## Collected data entries:
theorem command_lineParts (s : State) (c : FieldCmd) : (s.command c).lineParts = s.lineParts := by
  unfold State.command State.placeCommand State.placeBy
  split
  · rfl
  · split
    · cases c <;> rfl
    · rfl

theorem showLine_lineParts (s : State) (p : Nat) : (s.showLine p).lineParts = s.lineParts := by
  unfold State.showLine
  split
  · rfl
  · dsimp only
    split
    · rfl
    · split
      · rfl
      · exact command_lineParts ..

theorem showLines_lineParts (s : State) : s.showLines.lineParts = s.lineParts := by
  unfold State.showLines
  split
  · exact foldl_keeps State.lineParts showLine_lineParts _ s
  · rfl

end Sys2Proof.Machine
end

section
/-! PROOFS. A rebuild's end leaves the Line Bus Controller as it is: one lemma for each operation it is made of. -/

namespace Sys2Proof.Machine

open Sys2Proof

theorem requestCoarse_lbc (s : State) (o : TimerOwner) (n : Nat) (mark : Option Nat) (periodic : Bool) :
    (s.requestCoarse o n mark periodic).1.lbc = s.lbc := by
  unfold State.requestCoarse
  split
  · split <;> rfl
  · rfl

theorem requestTimer_lbc (s : State) (o : TimerOwner) (n : Nat) (mark : Option Nat) (periodic : Bool) :
    (s.requestTimer o n mark periodic).1.lbc = s.lbc := by
  unfold State.requestTimer
  split
  · split
    · rfl
    · exact requestCoarse_lbc ..
  · split
    · split
      · rfl
      · exact requestCoarse_lbc ..
    · rfl

/-- The state that a request for a timer leaves, granted or refused. -/
theorem lbc_of_requestTimer {s t : State} {o : TimerOwner} {n : Nat} {h : Option Handle}
    (e : s.requestTimer o n = (t, h)) : t.lbc = s.lbc := by
  have hlbc := requestTimer_lbc s o n none false
  rwa [e] at hlbc

theorem updPairOf_lbc (s : State) (i : Nat) (f : Channel → Channel) : (s.updPairOf i f).lbc = s.lbc := by
  unfold State.updPairOf
  split <;> rfl

theorem stopTimer_lbc (s : State) (h : Handle) : (s.stopTimer h).lbc = s.lbc := by
  unfold State.stopTimer
  split
  · split
    · exact updPairOf_lbc ..
    · rfl
  · rfl

theorem endExhaustion_lbc (s : State) : s.endExhaustion.lbc = s.lbc := by
  unfold State.endExhaustion
  split <;> rfl

theorem releaseTimer_lbc (s : State) (h : Handle) : (s.releaseTimer h).lbc = s.lbc := by
  unfold State.releaseTimer
  split
  · split
    · exact (endExhaustion_lbc _).trans (updPairOf_lbc ..)
    · rfl
  · rfl

theorem releaseOpt_lbc (s : State) (h : Option Handle) : (s.releaseOpt h).lbc = s.lbc := by
  cases h with
  | none => rfl
  | some h => exact releaseTimer_lbc s h

theorem createRec_lbc (s : State) (r : TrainRec) : (s.createRec r).1.lbc = s.lbc := by
  unfold State.createRec
  split
  · rfl
  · split <;> rfl

/-- The state that a creation request leaves, whatever the answer. -/
theorem lbc_of_createRec {s t : State} {r : TrainRec} {a : CreateResult} (e : s.createRec r = (t, a)) :
    t.lbc = s.lbc := by
  have hlbc := createRec_lbc s r
  rwa [e] at hlbc

theorem convert_lbc (s : State) (p tag : Nat) : (s.convert p tag).lbc = s.lbc := by
  have hraised := fun (l : List Nat) (t : State) =>
    foldl_keeps State.lbc (g := fun (w : State) run => w.raise .runConflict (Loc.ofRunAt run p)) (fun _ _ => rfl) l t
  unfold State.convert
  split
  · rfl
  · dsimp only
    split
    · split <;> exact hraised _ _
    · exact hraised _ _

theorem unknownArrival_lbc (s : State) (p : Nat) (c : PlatformCfg) (aa : Option Nat) :
    (s.unknownArrival p c aa).lbc = s.lbc := by
  unfold State.unknownArrival
  dsimp only
  split
  · next hc =>
    have hmade := lbc_of_createRec hc
    split
    · exact (convert_lbc ..).trans hmade
    · exact hmade
  · next hc =>
    have hsame := lbc_of_createRec hc
    exact hsame

theorem startWatch_lbc (s : State) (tag : Nat) : (s.startWatch tag).lbc = s.lbc := by
  unfold State.startWatch
  split
  · rfl
  · split
    · rfl
    · split
      · next e => exact lbc_of_requestTimer e
      · next e =>
        dsimp only
        split
        · exact lbc_of_requestTimer e
        · exact (stopTimer_lbc ..).trans (lbc_of_requestTimer e)

theorem joinReceived_lbc (s : State) (d : Dir) (e : SentEntry) : (s.joinReceived d e).lbc = s.lbc := by
  cases d <;> rfl

theorem placeAtBerth_lbc (s : State) (d : Dir) (p : Nat) (c : PlatformCfg) (e : SentEntry) :
    (s.placeAtBerth d p c e).1.lbc = s.lbc := by
  unfold State.placeAtBerth
  dsimp only
  split
  · next hc =>
    have hmade := lbc_of_createRec hc
    split
    · exact (convert_lbc ..).trans ((joinReceived_lbc ..).trans hmade)
    · exact (joinReceived_lbc ..).trans hmade
  · next hc => exact lbc_of_createRec hc

/-- The state that a candidate put to a berth leaves, placed or not. -/
theorem lbc_of_placeAtBerth {s t : State} {d : Dir} {p : Nat} {c : PlatformCfg} {e : SentEntry} {b : Bool}
    (h : s.placeAtBerth d p c e = (t, b)) : t.lbc = s.lbc := by
  have hlbc := placeAtBerth_lbc s d p c e
  rwa [h] at hlbc

theorem fillBerth_lbc (s : State) (d : Dir) (p : Nat) (c : PlatformCfg) (es : List SentEntry) :
    (s.fillBerth d p c es).1.lbc = s.lbc := by
  induction es generalizing s with
  | nil => rfl
  | cons e es ih =>
    unfold State.fillBerth
    split
    · next h => exact lbc_of_placeAtBerth h
    · next h => exact (ih _).trans (lbc_of_placeAtBerth h)

theorem fillBerths_lbc (s : State) (d : Dir) (ps : List Nat) (es : List SentEntry) :
    (s.fillBerths d ps es).1.lbc = s.lbc := by
  induction ps generalizing s es with
  | nil => rfl
  | cons p ps ih =>
    unfold State.fillBerths
    split
    · exact (ih _ _).trans (fillBerth_lbc ..)
    · exact ih s es

theorem placeApproaching_lbc (s : State) (d : Dir) (e : SentEntry) : (s.placeApproaching d e).lbc = s.lbc := by
  unfold State.placeApproaching
  split
  · next h => exact ((startWatch_lbc ..).trans (joinReceived_lbc ..)).trans (lbc_of_createRec h)
  · next h => exact lbc_of_createRec h

theorem leftBerths_lbc (s : State) (d : Dir) : (s.leftBerths d).lbc = s.lbc := by
  refine foldl_keeps State.lbc (fun t p => ?_) _ s
  split
  · exact unknownArrival_lbc ..
  · rfl

theorem placeDirection_lbc (s : State) (d : Dir) : (s.placeDirection d).lbc = s.lbc :=
  (leftBerths_lbc ..).trans ((foldl_keeps State.lbc (fun t e => placeApproaching_lbc t d e) _ _).trans
    (fillBerths_lbc ..))

theorem enterRunning_lbc (s : State) : s.enterRunning.lbc = s.lbc := rfl

theorem finishRebuild_start (s : State) : s.finishRebuild.cfl.start = .running :=
  congrArg Outside.start (finishRebuild_outside s)

theorem cfg_of_outside {s : State} {o : Outside} (h : s.outside = o) : s.cfg = o.cfg := congrArg Outside.cfg h

theorem finishRebuild_cfg (s : State) : s.finishRebuild.cfg = s.cfg := cfg_of_outside (finishRebuild_outside s)

theorem finishRebuild_lbc (s : State) : s.finishRebuild.lbc = s.lbc := by
  unfold State.finishRebuild
  dsimp only
  rw [enterRunning_lbc, placeDirection_lbc, placeDirection_lbc]
  exact releaseOpt_lbc s s.hoe.rebuildTimer

end Sys2Proof.Machine
end

section
/-! PROOFS. The status period: the rebuild's fallback, the STATUS handed to the CONTROL queue, and the command. -/

namespace Sys2Proof.Machine

open Sys2Proof

/-! ## The STATUS in the CONTROL queue (R162) -/

/-- A STATUS that takes a queued one's place is in the queue. -/
theorem replaceStatus_mem {x : TxItem} {l q : List TxItem} (h : replaceStatus x l = some q) :
    ∃ y ∈ q, y.tg = x.tg ∧ y.probe = x.probe := by
  induction l generalizing q with
  | nil => cases h
  | cons i is ih =>
    unfold replaceStatus at h
    split at h
    · cases h
      exact ⟨_, List.mem_cons_self, rfl, rfl⟩
    · obtain ⟨r, hr, rfl⟩ := Option.map_eq_some_iff.mp h
      obtain ⟨y, hy, hsame⟩ := ih hr
      exact ⟨y, List.mem_cons_of_mem i hy, hsame⟩

/-- A telegram as it is handed, with no note and no attempt made. -/
def freshItem (tg : Telegram) (probe : Bool) : TxItem :=
  { tg := tg, attempts := 0, backoff := false, probe := probe, note := .none }

/-- In REBUILD and RUNNING what is handed is placed, in MUTE the probe alone (R161, R166). -/
theorem hand_placed {s : State} (tg : Telegram) {probe : Bool} (hspeak : s.speaking = true)
    (hmute : s.lbc.mute = false ∨ probe = true) : s.hand tg .none probe = s.placeTelegram (freshItem tg probe) := by
  have hpass : (s.lbc.mute && !probe) = false := by rcases hmute with h | h <;> simp [h]
  simp only [State.hand, hspeak, hpass, if_true, Bool.false_eq_true, if_false, freshItem]

/-- Where the CONTROL queue has a place a telegram of its class joins the tail. -/
theorem joinQueue_control {s : State} {x : TxItem} (hcls : x.tg.body.cls = .control)
    (hroom : s.lbc.controlQ.length < 16) :
    s.joinQueue x = { s with lbc := { s.lbc with controlQ := s.lbc.controlQ ++ [x] } } := by
  simp only [State.joinQueue, hcls]
  exact if_pos hroom

/-- Where the CONTROL queue has a place, handing a STATUS puts it there and changes nothing else. -/
theorem hand_status {s : State} {tg : Telegram} {b : StatusBody} {probe : Bool} (hspeak : s.speaking = true)
    (hbody : tg.body = .status b) (hmute : s.lbc.mute = false ∨ probe = true) (hroom : s.lbc.controlQ.length < 16) :
    ∃ q, s.hand tg .none probe = { s with lbc := { s.lbc with controlQ := q } } ∧
      ∃ y ∈ q, y.tg = tg ∧ y.probe = probe := by
  have hstatus : (freshItem tg probe).isStatus = true := by simp [TxItem.isStatus, freshItem, hbody]
  have hcls : (freshItem tg probe).tg.body.cls = .control := by simp [freshItem, hbody, Body.cls]
  rw [hand_placed tg hspeak hmute, State.placeTelegram, if_pos hstatus]
  split
  · next q hq => exact ⟨q, rfl, replaceStatus_mem hq⟩
  · exact ⟨_, joinQueue_control hcls hroom, freshItem tg probe, List.mem_append_right _ List.mem_cons_self, rfl, rfl⟩

/-! ## The rebuild's fallback (R64) -/

theorem settled_giveUp (h : HoeDir) : h.giveUp.settled = true := by
  unfold HoeDir.giveUp HoeDir.settled
  cases h.upSide <;> cases h.downSide <;> rfl

/-- Outside REBUILD, or with a rebuild timer, the period leaves the rebuild as it is. -/
theorem rebuildPeriod_none {s : State} (h : s.cfl.start ≠ .rebuild ∨ s.hoe.rebuildFallback = none) :
    s.rebuildPeriod = s := by
  unfold State.rebuildPeriod
  split
  · next n hs hn => rcases h with h | h <;> simp [hs, hn] at h
  · rfl

/-- With no rebuild timer a period before the last is counted. -/
theorem rebuildPeriod_counts {s : State} {n : Nat} (hs : s.cfl.start = .rebuild)
    (hn : s.hoe.rebuildFallback = some n) (h : 1 < n) :
    s.rebuildPeriod = { s with hoe := { s.hoe with rebuildFallback := some (n - 1) } } := by
  simp only [State.rebuildPeriod, hs, hn, if_neg (Nat.not_le.mpr h)]

/-- With no rebuild timer the last period ends the rebuild: every side is settled. -/
theorem rebuildPeriod_ends {s : State} {n : Nat} (hs : s.cfl.start = .rebuild)
    (hn : s.hoe.rebuildFallback = some n) (h : n ≤ 1) :
    s.rebuildPeriod =
      ({ s with hoe := { s.hoe with up := s.hoe.up.giveUp, down := s.hoe.down.giveUp } } : State).finishRebuild := by
  simp only [State.rebuildPeriod, hs, hn, if_pos h, State.rebuildExpires, State.checkRebuild, settled_giveUp,
    beq_self_eq_true, Bool.and_self, if_true]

## Task brief:
Print, from the entries above, the line with "exact ⟨_, List.mem_cons_self, rfl, rfl⟩", the line with "exact if_pos hroom" and all lines between them, exactly and with nothing else.

## Output of the task:
      exact ⟨_, List.mem_cons_self, rfl, rfl⟩
    · obtain ⟨r, hr, rfl⟩ := Option.map_eq_some_iff.mp h
      obtain ⟨y, hy, hsame⟩ := ih hr
      exact ⟨y, List.mem_cons_of_mem i hy, hsame⟩

/-- A telegram as it is handed, with no note and no attempt made. -/
def freshItem (tg : Telegram) (probe : Bool) : TxItem :=
  { tg := tg, attempts := 0, backoff := false, probe := probe, note := .none }

/-- In REBUILD and RUNNING what is handed is placed, in MUTE the probe alone (R161, R166). -/
theorem hand_placed {s : State} (tg : Telegram) {probe : Bool} (hspeak : s.speaking = true)
    (hmute : s.lbc.mute = false ∨ probe = true) : s.hand tg .none probe = s.placeTelegram (freshItem tg probe) := by
  have hpass : (s.lbc.mute && !probe) = false := by rcases hmute with h | h <;> simp [h]
  simp only [State.hand, hspeak, hpass, if_true, Bool.false_eq_true, if_false, freshItem]

/-- Where the CONTROL queue has a place a telegram of its class joins the tail. -/
theorem joinQueue_control {s : State} {x : TxItem} (hcls : x.tg.body.cls = .control)
    (hroom : s.lbc.controlQ.length < 16) :
    s.joinQueue x = { s with lbc := { s.lbc with controlQ := s.lbc.controlQ ++ [x] } } := by
  simp only [State.joinQueue, hcls]
  exact if_pos hroom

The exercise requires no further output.